Work task
Each line from the beginning of the data below through the line containing "there is one. -/" should be repeated exactly, please.

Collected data
-- ==== Sys2Proof/Tests/Slice0.lean ====
section
/-! SUPPORT. Tests whose expected results come from the spec (opcode map R73, vectors of 95_test_vectors.md), the
ill-formed terms each check refuses, and for every statement with hypotheses a state and operands that meet them. -/

namespace Sys2Proof.Tests

open Sys2Proof.Machine

/-- The next state, where there is one. -/
def nextOf : Host.Outcome State Fault Refusal → Option State
  | .next t => some t
  | .fault _ => none
  | .refused _ => none

/-- `(A, n, v, f, 11, 1)` of 95_test_vectors.md, in the reference model. -/
def acc (n v : Nat) (f : LineBits) : State :=
  { State.reset with state := .accumulating, bitCount := n, value := v, timeoutFlags := f, armed := bothLines }

/-- The flags `01` and `10`, OneLine's bit first as in 95_test_vectors.md. -/
def zt : LineBits := { zero := true, one := false }
def ot : LineBits := { zero := false, one := true }

/-- `(I, 0, 0, 00, 00, 0)`: cancelled. -/
def dead : State := { State.reset with live := false }

/-- A state in the default finite realisation (`VALUE_W = 64`). -/
def finite (s : State) : State := { s with cfg := defaultConfiguration }

/-- A table whose one descriptor is ill-formed (a slice past the codeword). -/
def badFmt : FormatTable := [(26, { descriptor26 with cn := ⟨9, 26⟩ })]

def badTable : State := { State.reset with cfg := { referenceConfiguration with fmt := badFmt } }

-- Well-formedness: an ill-formed term for each check.

theorem test_wf_extract_contract : (Instr.extract 3 7).wf = true ∧ (Instr.extract 3 8).wf = false := by decide

theorem test_wf_slice : sliceWf 26 ⟨1, 25⟩ = true ∧ sliceWf 26 ⟨2, 1⟩ = false ∧ sliceWf 26 ⟨1, 26⟩ = false := by decide

theorem test_wf_descriptor_slices :
    descriptorWf 26 { descriptor26 with fc := ⟨8, 1⟩ } = false ∧
    descriptorWf 26 { descriptor26 with cn := ⟨9, 26⟩ } = false ∧
    descriptorWf 26 { descriptor26 with cnnf := ⟨1, 26⟩ } = false := by decide

theorem test_wf_descriptor_header :
    descriptorWf 26 descriptor26 = true ∧ descriptorWf 26 { descriptor26 with header := [true] } = false := by decide

theorem test_wf_table_key_twice : fmtWf defaultFmt = true ∧ fmtWf ((26, descriptor26) :: defaultFmt) = false := by decide

theorem test_wf_line_identifiers : configurationWf { referenceConfiguration with lineIdOne := 0 } = false := by decide

theorem test_wf_window : configurationWf { referenceConfiguration with tMs := 0 } = false := by decide

theorem test_wf_widths :
    widthsWf defaultWidths = true ∧ widthsWf { defaultWidths with valueW := 63 } = false ∧
    widthsWf { defaultWidths with countW := 6 } = false ∧ widthsWf { defaultWidths with fxNW := 6 } = false := by decide

theorem test_wf_configurations :
    configurationWf referenceConfiguration = true ∧ configurationWf defaultConfiguration = true := by decide

-- Decoding: words written out from R73; a fourth bit is no event word (R70).

theorem test_decode_edges :
    decodeTableWord 8 0b000 = some .edge0 ∧ decodeTableWord 8 0b001 = some .edge1 := by decide

theorem test_decode_timeouts :
    decodeTableWord 8 0b010 = some .tmo0 ∧ decodeTableWord 8 0b011 = some .tmo1 := by decide

theorem test_decode_cancel : decodeTableWord 8 0b100 = some .cancel := by decide

theorem test_decode_reserved :
    decodeTableWord 8 0b101 = some .reserved101 ∧ decodeTableWord 8 0b110 = some (.reserved11x .zeroLine) ∧
    decodeTableWord 8 0b111 = some (.reserved11x .oneLine) := by decide

theorem test_decode_wider_word : decodeTableWord 8 0b1000 = none := by decide

theorem test_decode_extract : decodeTableWord 0 0 = some (.extract 0 0) := by decide

-- One step per test, from the vectors of 95_test_vectors.md section 2.

/-- V-FA-1. -/
theorem test_edge0_starts_a_frame : (nextOf (exec .edge0 State.reset)).map State.regs = some (acc 1 0 noLine).regs := by
  decide

/-- V-FA-5: the edge clears its own flag. -/
theorem test_edge0_clears_own_flag : (nextOf (exec .edge0 (acc 3 5 zt))).map State.regs = some (acc 4 10 noLine).regs := by
  decide

/-- V-FA-6: the edge keeps the other flag. -/
theorem test_edge1_keeps_other_flag : (nextOf (exec .edge1 (acc 3 5 zt))).map State.regs = some (acc 4 11 zt).regs := by
  decide

/-- V-FA-22: the 65th bit in an instance of 64 bits. -/
theorem test_edge1_overflow :
    (nextOf (exec .edge1 (finite (acc 64 (2 ^ 64 - 1) noLine)))).map (fun t => (t.bitCount, t.value, t.faults)) =
      some (65, 2 ^ 65 - 1, [.valueOverflow 65]) := by decide

/-- V-FA-13. -/
theorem test_tmo0_completes :
    (nextOf (exec .tmo0 (acc 4 10 ot))).map (fun t => (t.regs, t.out)) =
      some (State.reset.regs, { emit := some ⟨4, 10⟩, arm := noLine, disarm := bothLines, fx := none }) := by decide

/-- V-FA-11: a repeated timeout. -/
theorem test_tmo0_repeat : (nextOf (exec .tmo0 (acc 1 0 zt))).map State.regs = some (acc 1 0 zt).regs := by decide

/-- The example of R121. -/
theorem test_tmo1_sets_flag : (nextOf (exec .tmo1 (acc 1 0 noLine))).map State.regs = some (acc 1 0 ot).regs := by decide

/-- V-FA-12. -/
theorem test_tmo1_completes :
    (nextOf (exec .tmo1 (acc 1 0 zt))).map (fun t => (t.regs, t.out.emit)) = some (State.reset.regs, some ⟨1, 0⟩) := by
  decide

/-- V-FA-14. -/
theorem test_cancel_mid_frame :
    (nextOf (exec .cancel (acc 2 2 ot))).map (fun t => (t.regs, t.out)) =
      some (dead.regs, { emit := none, arm := noLine, disarm := bothLines, fx := none }) := by decide

/-- V-FA-15: no timer is armed, so none is disarmed. -/
theorem test_cancel_idle :
    (nextOf (exec .cancel State.reset)).map (fun t => (t.regs, t.out)) = some (dead.regs, Outputs.none) := by decide

/-- V-FA-19, and the record in ascending order beside an earlier `101`. -/
theorem test_reserved110 :
    (nextOf (exec (.reserved11x .zeroLine) { acc 1 0 noLine with faults := [.reservedEvent 0b101] })).map
      (fun t => (t.regs, t.faults)) =
      some ((acc 1 0 noLine).regs, [.reservedEvent 0b101, .reservedEvent 0b110]) := by decide

/-- V-FA-20. -/
theorem test_reserved101 :
    (nextOf (exec .reserved101 State.reset)).map (fun t => (t.regs, t.faults)) =
      some (State.reset.regs, [.reservedEvent 0b101]) := by decide

/-- The fields and the hexadecimal of a result, for comparison with section 2.3. -/
def fxSummary (o : Host.Outcome State Fault Refusal) : Option (Option Nat × Option Nat × Option Nat × List Char) :=
  (nextOf o).bind fun t => t.out.fx.map fun r => (r.facilityCode, r.cardNumber, r.cardNumberNoFacility, r.hex)

/-- V-FX-2. -/
theorem test_extract_37 :
    fxSummary (exec (.extract 37 0x29A0F4D2) State.reset) =
      some (some 666, some 31337, some 349207145,
        ['0', '0', '0', '0', '0', '0', '2', '0', '2', '9', 'A', '0', 'F', '4', 'D', '2']) := by decide

/-- V-FX-20: 17 digits for an unknown length of 64. -/
theorem test_extract_64 :
    fxSummary (exec (.extract 64 0x0123456789ABCDEF) State.reset) =
      some (none, none, none,
        ['0', '0', '1', '2', '3', '4', '5', '6', '7', '8', '9', 'A', 'B', 'C', 'D', 'E', 'F']) := by decide

-- The assembler (R85 to R88).

theorem test_assemble_line :
    assembleLine ['e', 'x', 't', 'r', 'a', 'c', 't', ' ', '2', '6', ',', ' ', '0', 'x', '5', 'A', ' ', ';', 'x'] =
      some [.extract 26 0x5A] := by decide

theorem test_listing_edge1 : listedEncoding (encode .edge1) = ['0', '0', '1'] := by decide

-- The bus widths and fields of R81 and R38.

theorem test_bus_widths :
    widestSlice Descriptor.fc defaultFmt = 16 ∧ widestSlice Descriptor.cn defaultFmt = 20 ∧
    widestSlice Descriptor.cnnf defaultFmt = 35 ∧ encodedBusWidth defaultWidths = 256 := by decide

/-- V-FA-13 on the port of the default realisation: 8 bits of `emit_n` and 64 of `emit_v` (R7, R83). -/
theorem test_emit_port :
    (nextOf (exec .tmo0 (finite (acc 4 10 ot)))).map (fun t => emitPort defaultWidths t.out) =
      some { valid := true, n := some (4 : BitVec 8), v := some (10 : BitVec 64) } := by decide

/-- The codeword of V-FA-22's frame does not fit 64 bits: no value stands on `emit_v`, least of all a truncated one. -/
theorem test_emit_port_overflow :
    (nextOf (exec .tmo0 (finite (acc 65 (2 ^ 65 - 1) ot)))).map (fun t => emitPort defaultWidths t.out) =
      some { valid := true, n := some (65 : BitVec 8), v := none } := by decide

theorem test_status_flags : (statusOf (acc 1 0 zt)).timeoutFlags = 0b01 ∧ (statusOf (acc 1 0 ot)).timeoutFlags = 0b10 := by
  decide

-- Witnesses: for each statement with hypotheses, a state and operands that meet them all.

theorem witness_stepRunsTheDecodedInstruction :
    (State.reset.withFetchWord 8 0b001).stream = [.ev 0b001 []] ∧ decode (.ev 0b001 []) = .ok .edge1 := ⟨rfl, rfl⟩

theorem witness_decodeAndEncodeAgree : decode (.ev 0b111 []) = .ok (.reserved11x .oneLine) := rfl

theorem witness_simultaneousEventsAreRefused :
    ({ State.reset with stream := [.ev 0b000 [0b011]] } : State).stream = .ev 0b000 (0b011 :: []) :: [] := rfl

theorem witness_waitingHoldsTheState : State.reset.stream = [] := rfl

theorem witness_constructionSetsTheResetValues :
    configurationWf referenceConfiguration = true ∧ configurationWf defaultConfiguration = true := by decide

theorem witness_illFormed_lineIds :
    ({ referenceConfiguration with lineIdOne := 0 } : Configuration).lineIdZero =
      ({ referenceConfiguration with lineIdOne := 0 } : Configuration).lineIdOne := rfl

theorem witness_illFormed_window : ({ referenceConfiguration with tMs := 0 } : Configuration).tMs = 0 := rfl

theorem witness_illFormed_table : fmtWf badTable.cfg.fmt = false ∧ 3 < 2 ^ 2 := by decide

theorem witness_edgeWhileIdleStartsAFrame : State.reset.live = true ∧ State.reset.state = .idle := by decide

theorem witness_edgeWhileAccumulatingAppendsItsBit :
    (acc 3 5 zt).live = true ∧ (acc 3 5 zt).state = .accumulating := by decide

/-- The overflow clause: the 65th bit exceeds 64, the 64th does not (V-FA-22, V-FA-24). -/
theorem witness_edgeAppend_overflow :
    (finite (acc 64 0 noLine)).cfg.widths = some defaultWidths ∧ defaultWidths.valueW < 64 + 1 ∧
    ¬ defaultWidths.valueW < 63 + 1 := by decide

theorem witness_overflowIsRecordedExactlyBeyondTheWidth :
    ∃ t, exec .edge0 (finite (acc 64 0 noLine)) = .next t ∧ FaultRecord.valueOverflow 65 ∈ t.faults :=
  ⟨_, rfl, by decide⟩

theorem witness_overflow_notAt64 :
    ∃ t, exec .edge0 (finite (acc 63 0 noLine)) = .next t ∧ t.faults = [] := ⟨_, rfl, by decide⟩

theorem witness_detachedLineEventsChangeNothing : dead.live = false := rfl

theorem witness_timeoutWhileIdleChangesNothing : State.reset.live = true ∧ State.reset.state = .idle := by decide

theorem witness_timeout_sets :
    (acc 1 0 noLine).live = true ∧ (acc 1 0 noLine).state = .accumulating ∧
    setLine (acc 1 0 noLine).timeoutFlags .zeroLine true ≠ bothLines := by decide

theorem witness_timeout_completes :
    (acc 4 10 ot).live = true ∧ (acc 4 10 ot).state = .accumulating ∧
    setLine (acc 4 10 ot).timeoutFlags .zeroLine true = bothLines := by decide

theorem witness_repeatedTimeoutIsIdempotent :
    getLine (acc 1 0 noLine).timeoutFlags (otherLine .zeroLine) = false ∧
    ∃ t, exec (timeoutOp .zeroLine) (acc 1 0 noLine) = .next t := ⟨by decide, _, rfl⟩

theorem witness_cancelDetachesOnce :
    (acc 2 2 ot).live = true ∧ dead.live = false ∧ ∃ t, exec .edge1 dead = .next t := ⟨rfl, rfl, _, rfl⟩

theorem witness_reservedWordsOnlyRecordAFault :
    ((0b101 : EventWord), Instr.reserved101) ∈
      [((0b101 : EventWord), Instr.reserved101), (0b110, .reserved11x .zeroLine), (0b111, .reserved11x .oneLine)] ∧
    ((0b111 : EventWord), Instr.reserved11x .oneLine) ∈
      [((0b101 : EventWord), Instr.reserved101), (0b110, .reserved11x .zeroLine), (0b111, .reserved11x .oneLine)] := by
  decide

theorem witness_recordedFaultsGateNothing : ∃ t, exec .tmo1 (acc 1 0 zt) = .next t := ⟨_, rfl⟩

/-- The largest value in the contract, known and unknown. -/
theorem witness_extractReturnsTheFieldResult :
    2 ^ 26 - 1 < 2 ^ 26 ∧ fmtWf State.reset.cfg.fmt = true ∧ fmtLookup State.reset.cfg.fmt 26 = some descriptor26 ∧
    0 < 2 ^ 0 ∧ fmtLookup State.reset.cfg.fmt 0 = none := by decide

/-- V-FX-25: the smallest value out of the contract. -/
theorem witness_extractOutOfContractIsRefused : 2 ^ 0 ≤ 1 ∧ 2 ^ 3 ≤ 8 := by decide

theorem witness_extractDependsOnRequestAndTableOnly :
    State.reset.cfg.fmt = (acc 4 10 ot).cfg.fmt ∧ (∃ t, exec (.extract 26 5) State.reset = .next t) ∧
    ∃ t, exec (.extract 26 5) (acc 4 10 ot) = .next t := ⟨rfl, ⟨_, rfl⟩, _, rfl⟩

theorem witness_fieldsAreBitFieldsOfTheValue :
    fmtWf defaultFmt = true ∧ 2 ^ 35 - 1 < 2 ^ 35 ∧ fmtLookup defaultFmt 35 = some descriptor35 := by decide

theorem witness_unknownLengthsGiveNoFields :
    fmtWf defaultFmt = true ∧ fmtIsV7 defaultFmt = true ∧ (extractFields defaultFmt 25 0).known = false := by decide

theorem witness_encodedIsTheHeaderAboveTheValue :
    fmtWf defaultFmt = true ∧ 2 ^ 37 - 1 < 2 ^ 37 ∧ fmtLookup defaultFmt 37 = some descriptor37 ∧
    fmtLookup defaultFmt 38 = none ∧ 1 < 2 ^ 38 := by decide

theorem witness_fieldRangesFollowTheSlices :
    fmtWf defaultFmt = true ∧ 2 ^ 26 - 1 < 2 ^ 26 ∧ fmtLookup defaultFmt 26 = some descriptor26 ∧
    (26, 255, 65535, 16777215) ∈ [((26 : Nat), (255 : Nat), (65535 : Nat), (16777215 : Nat)),
      (35, 4095, 1048575, 4294967295), (37, 65535, 524287, 34359738367)] := by decide

/-- V-FX-1: facility 42, card 1337. -/
theorem witness_fieldRoundTrip :
    fmtWf defaultFmt = true ∧ fmtLookup defaultFmt 26 = some descriptor26 ∧
    slicesDisjoint descriptor26.fc descriptor26.cn ∧ (List.replicate 26 true).length = 26 ∧
    42 < 2 ^ sliceWidth descriptor26.fc ∧ 1337 < 2 ^ sliceWidth descriptor26.cn := by decide

/-- V-FX-4 and V-FX-5: 0 and the value with the two parity positions set. -/
theorem witness_bitsOutsideTheSlicesAreNotRead :
    fmtWf defaultFmt = true ∧ 0 < 2 ^ 26 ∧ 0x2000001 < 2 ^ 26 ∧ fmtLookup defaultFmt 26 = some descriptor26 ∧
    ∀ sl ∈ [descriptor26.fc, descriptor26.cn, descriptor26.cnnf], ∀ j, sl.a ≤ j → j ≤ sl.b →
      (bin 26 0)[j]? = (bin 26 0x2000001)[j]? := by
  refine ⟨by decide, by decide, by decide, by decide, fun sl hsl j ha hb => ?_⟩
  have hj : ∀ j, j < 26 → 1 ≤ j → j ≤ 24 → (bin 26 0)[j]? = (bin 26 0x2000001)[j]? := by decide
  have hall : ∀ sl ∈ [descriptor26.fc, descriptor26.cn, descriptor26.cnnf], 1 ≤ sl.a ∧ sl.b ≤ 24 := by decide
  have hsl' := hall sl hsl
  exact hj j (by omega) (by omega) (by omega)

theorem witness_noInstructionWritesConfigurationOrRevives : ∃ t, exec .edge1 (acc 1 0 zt) = .next t := ⟨_, rfl⟩

theorem witness_frame_edge :
    (acc 1 0 zt).state = .accumulating ∧ ∃ t, exec (edgeOp .oneLine) (acc 1 0 zt) = .next t := ⟨rfl, _, rfl⟩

Written answer
-- ==== Sys2Proof/Tests/Slice0.lean ====
section
/-! SUPPORT. Tests whose expected results come from the spec (opcode map R73, vectors of 95_test_vectors.md), the
ill-formed terms each check refuses, and for every statement with hypotheses a state and operands that meet them. -/

namespace Sys2Proof.Tests

open Sys2Proof.Machine

/-- The next state, where there is one. -/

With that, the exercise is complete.